I am reading a book that claims (without proof) that the curvature of a function $f(x)$ along a direction $p$ is obtained by projecting the product of the Hessian $H$ and $p$ onto the direction $p$ i.e.
$$ p^T H p $$
I'd like to understand why.
I am reading a book that claims (without proof) that the curvature of a function $f(x)$ along a direction $p$ is obtained by projecting the product of the Hessian $H$ and $p$ onto the direction $p$ i.e.
$$ p^T H p $$
I'd like to understand why.
Recall the idea of extrinsic scalar curvature for plane curves. A smaller circle means tighter turns (if you're go-karting around it, say), so we define the curvature of a circle to be inversely proportional to its radius, indeed just the reciprocal $1/r$. For a unit-parametrized circle, this means the curvature will be the angular speed, in other words $\mathrm{d}\theta/\mathrm{d}s$ where $\theta$ is the angle the unit tangent $\mathbf{T}(s)$ makes with any chosen direction and $s$ is the natural arclength parameter. But $|\mathrm{d}\theta/\mathrm{d}s|=\|\mathrm{d}\mathbf{T}/\mathrm{d}s\|$, so for general curves we can use $\|\mathrm{d}\mathbf{T}/\mathrm{d}s\|$ as a definition of (unsigned) curvature. This will equal the curvature $1/r$ of the oscillating circle of radius $r$. A given orientation on space is what allows us the $\theta$ coordinate, in which case we can define signed curvature which is positive or negative depending on concavity (whether $\mathbf{T}$ is turning clockwise or counter).

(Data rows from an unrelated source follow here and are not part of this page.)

/-- Everything an engine-port command can do (30_encoding.md R83). -/
theorem exec_enginePort_cases {i : Instr} {s t : State} (hport : onEnginePort i = true) (h : exec i s = .next t) :
    t = s ∨ (i = .processBlock ∧ t = processBlock s) ∨ (∃ w, t = s.respPush w) ∨ (∃ n, t = writeBlock n s) ∨
    (∃ x, t = s.setBuf { s.buf with wh := wrap x s.slots, wfade := s.cfg.fadeWindow }) ∨
    (∃ d, t = setDepth d s) ∨ (∃ opc head f, HeadOp s f ∧ t = s.onHead opc head f) := by
  cases i with
  | nop => cases h; exact .inl rfl
  | processBlock =>
    simp only [exec, execProcessBlock] at h
    split at h <;> cases h
    · exact .inl rfl
    · exact .inr (.inl ⟨rfl, rfl⟩)
  | encode | decode | readSample | delayFromRatio | delayFromMs => cases h; exact .inr (.inr (.inl ⟨_, rfl⟩))
  | writeBlock n =>
    simp only [exec, execWriteBlock] at h
    split at h <;> cases h
    · exact .inl rfl
    · exact .inr (.inr (.inr (.inl ⟨_, rfl⟩)))
  | setWriteHead x => cases h; exact .inr (.inr (.inr (.inr (.inl ⟨_, rfl⟩))))
  | setBitDepth d => cases h; exact .inr (.inr (.inr (.inr (.inr (.inl ⟨_, rfl⟩)))))
  | setPlayHead head off => cases h; exact .inr (.inr (.inr (.inr (.inr (.inr ⟨_, _, _, .follow _, rfl⟩)))))
  | readBlock head n => cases h; exact .inr (.inr (.inr (.inr (.inr (.inr ⟨_, _, _, .read _, rfl⟩)))))
  | enableLoop head a e => cases h; exact .inr (.inr (.inr (.inr (.inr (.inr ⟨_, _, _, .enable _ _, rfl⟩)))))
  | disableLoop head => cases h; exact .inr (.inr (.inr (.inr (.inr (.inr ⟨_, _, _, .disable, rfl⟩)))))
  | shiftLoop head off => cases h; exact .inr (.inr (.inr (.inr (.inr (.inr ⟨_, _, _, .shift _, rfl⟩)))))
  | cpwErrstat | cpwBitDepth | cpwLoopSize | cpwFreeze | cpwGlitch | cpwSpeed | cpwDelay | cpwRefused | cpr =>
    cases hport

/-- A head command on one head, or BAD_HEAD (R271). -/
theorem State.onHead_cases (s : State) (opc : BitVec 8) (head : BitVec 4) (f : Head → Head) :
    s.onHead opc head f = s.setHeads (s.heads.modify head.toNat f) ∨
    s.onHead opc head f = cmdError .badHead opc s := by
  rcases Nat.lt_or_ge head.toNat s.cfg.numHeads with hlt | hge
  · exact .inl (State.onHead_of_lt hlt opc f)
  · exact .inr (State.onHead_of_ge hge opc f)

@[simp] theorem State.onHead_cfg (s : State) (opc : BitVec 8) (head : BitVec 4) (f : Head → Head) :
    (s.onHead opc head f).cfg = s.cfg := by
  rcases s.onHead_cases opc head f with h | h <;> rw [h] <;> rfl

/-- Each instruction leaves the parameters alone (00_scope.md R5). -/
theorem exec_cfg {i : Instr} {s t : State} (h : exec i s = .next t) : t.cfg = s.cfg := by
  cases hport : onEnginePort i
  · rcases exec_controlPort_cases hport h with
      ⟨g, rfl⟩ | ⟨d, -, rfl⟩ | ⟨a, d, -, rfl⟩ | ⟨head, d, -, -, rfl⟩ | ⟨a, d, -, rfl⟩ <;> rfl
  · rcases exec_enginePort_cases hport h with
      rfl | ⟨-, rfl⟩ | ⟨w, rfl⟩ | ⟨n, rfl⟩ | ⟨x, rfl⟩ | ⟨d, rfl⟩ | ⟨opc, head, f, -, rfl⟩
    · rfl
    · exact (processBlock_frame s).1
    · rfl
    · rfl
    · rfl
    · exact setDepth_cfg d s
    · exact State.onHead_cfg s opc head f

/-- The host leaves the parameters alone, reset included (R290). -/
theorem hostAct_cfg (a : HostAction) (s : State) : (hostAct a s).cfg = s.cfg := by cases a <;> rfl

/-! ### Obligations on every step -/

/-- Settles O11: a turn settles or runs an instruction, and none of these stops. -/
theorem everyLegalStepHasANextState : Obligations.EveryLegalStepHasANextState := by
  refine fun s => ⟨fun hl => ?_, step_of_illegal⟩
  cases hfetch : fetch s with
  | settled t => exact ⟨t, step_of_fetch_settled hl hfetch⟩
  | run i t =>
    rw [step_of_fetch_run hl hfetch]
    exact exec_total i t

/-- Settles O12: by what a turn can come to, and what an instruction can do. -/
theorem noStepChangesTheParameters : Obligations.NoStepChangesTheParameters := by
  intro s t h
  obtain ⟨-, hsettled | ⟨i, s', hrun, hexec⟩⟩ := step_next_cases h
  · rcases fetch_settled_cases hsettled with ⟨p, rfl⟩ | ⟨p, cause, opc, rfl⟩ | ⟨p, a, rfl⟩
    · rfl
    · rfl
    · exact hostAct_cfg a _
  · obtain ⟨p, rfl⟩ := fetch_run_frame hrun
    exact (exec_cfg hexec).trans rfl

end Sys2Proof.Machine
end

section
/-! The reset state and the invariant of the machine (70_reset_and_hazards.md R290; 10_state.md R27, R29;
43_controller.md R191). -/

namespace Sys2Proof.Machine

/-! ### Parts of the state the invariant does not read -/

theorem Inv.setPorts {s : State} (h : Inv s) (p : Ports) : Inv (s.setPorts p) :=
  ⟨h.legal, h.buffer, h.headCount, h.heads, h.controller, h.delayCount, h.errors⟩

theorem Inv.setInq {s : State} (h : Inv s) (xs : List Sample) : Inv (s.setInq xs) :=
  ⟨h.legal, h.buffer, h.headCount, h.heads, h.controller, h.delayCount, h.errors⟩

theorem Inv.setResp {s : State} (h : Inv s) (ws : List Word) : Inv (s.setResp ws) :=
  ⟨h.legal, h.buffer, h.headCount, h.heads, h.controller, h.delayCount, h.errors⟩

/-- Of the staging registers the invariant says only how many DELAY_h there are (R39). -/
theorem Inv.setStg {s : State} (h : Inv s) {g : Staging} (hg : g.delays.length = s.cfg.numHeads) :
    Inv (s.setStg g) :=
  ⟨h.legal, h.buffer, h.headCount, h.heads, h.controller, hg, h.errors⟩

theorem Inv.setErr {s : State} (h : Inv s) {e : ErrStat} (he : ErrInv e) : Inv (s.setErr e) :=
  ⟨h.legal, h.buffer, h.headCount, h.heads, h.controller, h.delayCount, he⟩

/-! ### Operations that keep the invariant -/

theorem errNone_inv : ErrInv errNone := by decide

/-- Recording an error keeps ERRSTAT to the four causes (R270, R272). -/
theorem cmdError_keeps_inv {s : State} (h : Inv s) (cause : ErrCause) (info : BitVec 8) :
    Inv (cmdError cause info s) := by
  refine h.setErr ?_
  rcases recordErr_cases cause info s.err with ⟨-, he⟩ | ⟨-, he⟩ <;> rw [he]
  · exact h.errors
  · exact ⟨fun hf => (nomatch hf), fun _ => causeCode_range cause⟩

theorem HeadOp.keeps_inv {s : State} {f : Head → Head} (hf : HeadOp s f) (hn : 2 ≤ s.slots) {hd : Head}
    (h : HeadInv s.cfg s.slots hd) : HeadInv s.cfg s.slots (f hd) := by
  have hn0 : 0 < s.slots := by omega
  cases hf with
  | follow off => exact followHead_keeps_inv hn0 off h
  | read n => exact readHead_keeps_inv hn0 n h
  | enable a e => exact enableLoopHead_keeps_inv hn a e h
  | disable => exact disableLoopHead_keeps_inv h
  | shift off => exact shiftLoopHead_keeps_inv hn0 off h

theorem Inv.two_le_slots {s : State} (h : Inv s) : 2 ≤ s.slots := h.rest.two_le_slots

theorem onHead_keeps_inv {s : State} (h : Inv s) {f : Head → Head} (hf : HeadOp s f) (opc : BitVec 8)
    (head : BitVec 4) : Inv (s.onHead opc head f) := by
  rcases s.onHead_cases opc head f with he | he <;> rw [he]
  · exact (h.rest.modifyHead _ fun _ => hf.keeps_inv h.two_le_slots).toInv h.controller
  · exact cmdError_keeps_inv h _ _

theorem setWriteHead_keeps_inv {s : State} (h : Inv s) (x : Int) :
    Inv (s.setBuf { s.buf with wh := wrap x s.slots, wfade := s.cfg.fadeWindow }) := by
  obtain ⟨-, -, hwf, hin⟩ := h.buffer
  have hn := h.two_le_slots
  exact ⟨h.legal, ⟨wrap_lt (by omega) x, le_rfl, hwf, hin⟩, h.headCount, h.heads, h.controller, h.delayCount, h.errors⟩

theorem setDepth_keeps_inv {s : State} (h : Inv s) (d : Depth) : Inv (setDepth d s) := by
  obtain ⟨hstate, hactive, hupdates, htimer, hcount, hlss⟩ := h.controller
  refine (setDepth_keeps_rest h.rest d).toInv ?_
  rw [setDepth_ctl, setDepth_cfg]
  exact ⟨hstate, hactive, hupdates, htimer, hcount, setDepth_keeps_lss h.legal d hlss⟩

/-- A control-port transaction keeps the number of DELAY registers (R39). -/
theorem exec_controlPort_delayCount {i : Instr} {s t : State} (hport : onEnginePort i = false)
    (h : exec i s = .next t) : t.stg.delays.length = s.stg.delays.length := by
  cases i with
  | nop | processBlock | encode | decode | writeBlock | readSample | setWriteHead | setBitDepth | delayFromRatio
  | delayFromMs | setPlayHead | readBlock | enableLoop | disableLoop | shiftLoop => cases hport
  | cpwBitDepth | cpwLoopSize | cpwFreeze | cpwGlitch | cpwSpeed | cpwRefused | cpr => cases h; rfl
  | cpwErrstat d =>
    rw [exec_cpwErrstat] at h
    cases h
    rfl
  | cpwDelay head d =>
    rcases Nat.lt_or_ge head.toNat s.cfg.numHeads with hlt | hge
    · rw [exec_cpwDelay_of_lt hlt] at h
      cases h
      exact List.length_set
    · rw [exec_cpwDelay_of_ge hge] at h
      cases h
      rfl

/-- Every instruction keeps the invariant. -/
theorem exec_keeps_inv {i : Instr} {s t : State} (hi : Inv s) (h : exec i s = .next t) : Inv t := by
  cases hport : onEnginePort i
  · have hdelays := (exec_controlPort_delayCount hport h).trans hi.delayCount
    rcases exec_controlPort_cases hport h with
      ⟨g, rfl⟩ | ⟨d, -, rfl⟩ | ⟨a, d, -, rfl⟩ | ⟨head, d, -, -, rfl⟩ | ⟨a, d, -, rfl⟩
    · exact hi.setStg hdelays
    · refine hi.setErr ?_
      split
      exacts [errNone_inv, hi.errors]
    · exact cmdError_keeps_inv hi _ _
    · exact cmdError_keeps_inv hi _ _
    · exact hi.setPorts _
  · rcases exec_enginePort_cases hport h with
      rfl | ⟨-, rfl⟩ | ⟨w, rfl⟩ | ⟨n, rfl⟩ | ⟨x, rfl⟩ | ⟨d, rfl⟩ | ⟨opc, head, f, hf, rfl⟩
    · exact hi
    · exact processBlock_keeps_inv hi
    · exact hi.setResp _
    · exact writeBlock_keeps_inv hi n
    · exact setWriteHead_keeps_inv hi x
    · exact setDepth_keeps_inv hi d
    · exact onHead_keeps_inv hi hf opc head

/-! ### The reset state -/

/-- A head after reset is as R27 says, on any ring with a slot. -/
theorem headReset_inv (c : Config) {n : Nat} (hn : 0 < n) : HeadInv c n Head.reset :=
  ⟨⟨hn, hn, hn, hn, hn⟩, Nat.zero_le _, fun h => nomatch h⟩

theorem resetWith_slots (c : Config) : (State.resetWith c).slots = c.capacity / 2 :=
  congrArg (c.capacity / ·) (by decide : Depth.d16.bps = 2)

/-- The reset state of legal parameters satisfies the invariant (R290). -/
theorem resetWith_inv {c : Config} (h : c.Legal) : Inv (State.resetWith c) := by
  have hn : 2 ≤ (State.resetWith c).slots := two_le_slotsAt h .d16
  have hlss := loopSamples_range hn 4096
  rw [resetWith_slots] at hlss
  have hreverse : 1 ≤ c.shiftReverseEvery := h.2.2.2.2.2.2.2.2.1
  have hctl : ControllerInv c (c.capacity / 2) (State.resetWith c).ctl :=
    ⟨.inl rfl, fun hactive => (nomatch hactive), Nat.zero_lt_succ _, Nat.zero_le _, hreverse, hlss⟩
  refine ⟨h, ⟨?_, Nat.zero_le _, Memory.nil_wf, ?_⟩, List.length_replicate, fun hd hmem => ?_, ?_,
    List.length_replicate, errNone_inv⟩
  · exact lt_of_lt_of_le Nat.zero_lt_two hn
  · exact fun cell hcell => (nomatch hcell)
  · rw [List.eq_of_mem_replicate hmem]
    exact headReset_inv c (by omega)
  · rw [resetWith_slots]
    exact hctl

/-! ### The host's actions and the step -/

/-- Taking a sample from OUT_h moves no register of the head (R41). -/
theorem takeOut_keeps_inv {s : State} (h : Inv s) (k : Nat) :
    Inv (s.setHeads (s.heads.modify k fun hd => { hd with out := hd.out.tail })) :=
  (h.rest.modifyHead k (f := fun hd => { hd with out := hd.out.tail }) fun _ hhead => hhead).toInv h.controller

theorem hostAct_keeps_inv {s : State} (h : Inv s) (a : HostAction) : Inv (hostAct a s) := by
  cases a with
  | supply x => exact h.setInq _
  | takeOut head => exact takeOut_keeps_inv h _
  | takeResp => exact h.setResp _
  | assertReset => exact (resetWith_inv h.legal).setPorts _

/-- Settles O16. -/
theorem resetStateSatisfiesTheInvariant : Obligations.ResetStateSatisfiesTheInvariant :=
  ⟨fun _ h => resetWith_inv h, resetWith_inv (by decide)⟩
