-- ==== Sys2Proof/Machine/Quads.lean ====
section
/-! DEFINITION. Reading and writing one of the four values of a cell or campaign collection. -/

namespace Sys2Proof

/-- The value of index `i`. -/
def Quad.get {α : Type} (q : Quad α) (i : Fin 4) : α :=
  match i with
  | 0 => q.c0
  | 1 => q.c1
  | 2 => q.c2
  | 3 => q.c3

/-- The collection with the value of index `i` replaced. -/
def Quad.set {α : Type} (q : Quad α) (i : Fin 4) (a : α) : Quad α :=
  match i with
  | 0 => { q with c0 := a }
  | 1 => { q with c1 := a }
  | 2 => { q with c2 := a }
  | 3 => { q with c3 := a }

/-- The collection with the value of index `i` changed by `f`. -/
def Quad.modify {α : Type} (q : Quad α) (i : Fin 4) (f : α → α) : Quad α := q.set i (f (q.get i))

/-- Every value changed by `f`. -/
def Quad.map {α β : Type} (f : α → β) (q : Quad α) : Quad β := ⟨f q.c0, f q.c1, f q.c2, f q.c3⟩

/-- The four values in index order. -/
def Quad.toList {α : Type} (q : Quad α) : List α := [q.c0, q.c1, q.c2, q.c3]

/-- The four indexes in order. -/
def allFour : List (Fin 4) := [0, 1, 2, 3]

end Sys2Proof
end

For the graph $y=f(x)$ of a one-variable function $f$, the (signed) curvature is
$$ \kappa = \frac{f''}{(1+(f')^2)^{3/2}}. \tag{$\ast$}$$
This is all is discussed in the first four subsections of the "plane curves" section of WP's curvature article, and there are plenty of derivations around (or it would make a good exercise).
If we consider the graph $y=f(\mathbf{x})$ of a multivariable scalar function $f$, we can restrict ourselves to a 2D cross section which intersects the domain perpendicularly. If we think about the "direction" of $\mathbf{p}$ from a particular point $\mathbf{x}$ in the domain, we can define the one-variable function $g(t)=f(\mathbf{x}+t\mathbf{p})$; this graph will be the 2D cross section of the graph of $y=f(\mathbf{x})$. If we apply $(\ast)$ to $g(t)$ we get extrinsic scalar curvature
$$ \kappa=\frac{\mathbf{p}^T(Hf)\mathbf{p}}{(1+(\mathbf{p}^T\nabla f)^2)^{3/2}} $$
At a critical point $\mathbf{x}$ where $\nabla f(\mathbf{x})=0$, or in a direction $\mathbf{p}$ orthogonal to the gradient $\nabla f(\mathbf{x})$, then this simplifies to $\kappa=\mathbf{p}^T(Hf)\mathbf{p}$. Just as the gradient $\nabla f(\mathbf{x})$ encodes the magnitude and direction of the maximized directional derivative of $f$, the Hessian's $Hf$ eigenvectors and eigenvalues encode the directions and scalar values of its principal curvatures at a critical point. To generalize to other points we need to normalize $Hf$ with $\nabla f$ somehow; the second fundamental form is $\mathrm{I\!I}=Hf/\|\nabla f\|$ (interpreted as a local bilinear form varying with $\mathbf{x}$) and usual principal curvatures are defined WRT $\mathrm{I\!I}$.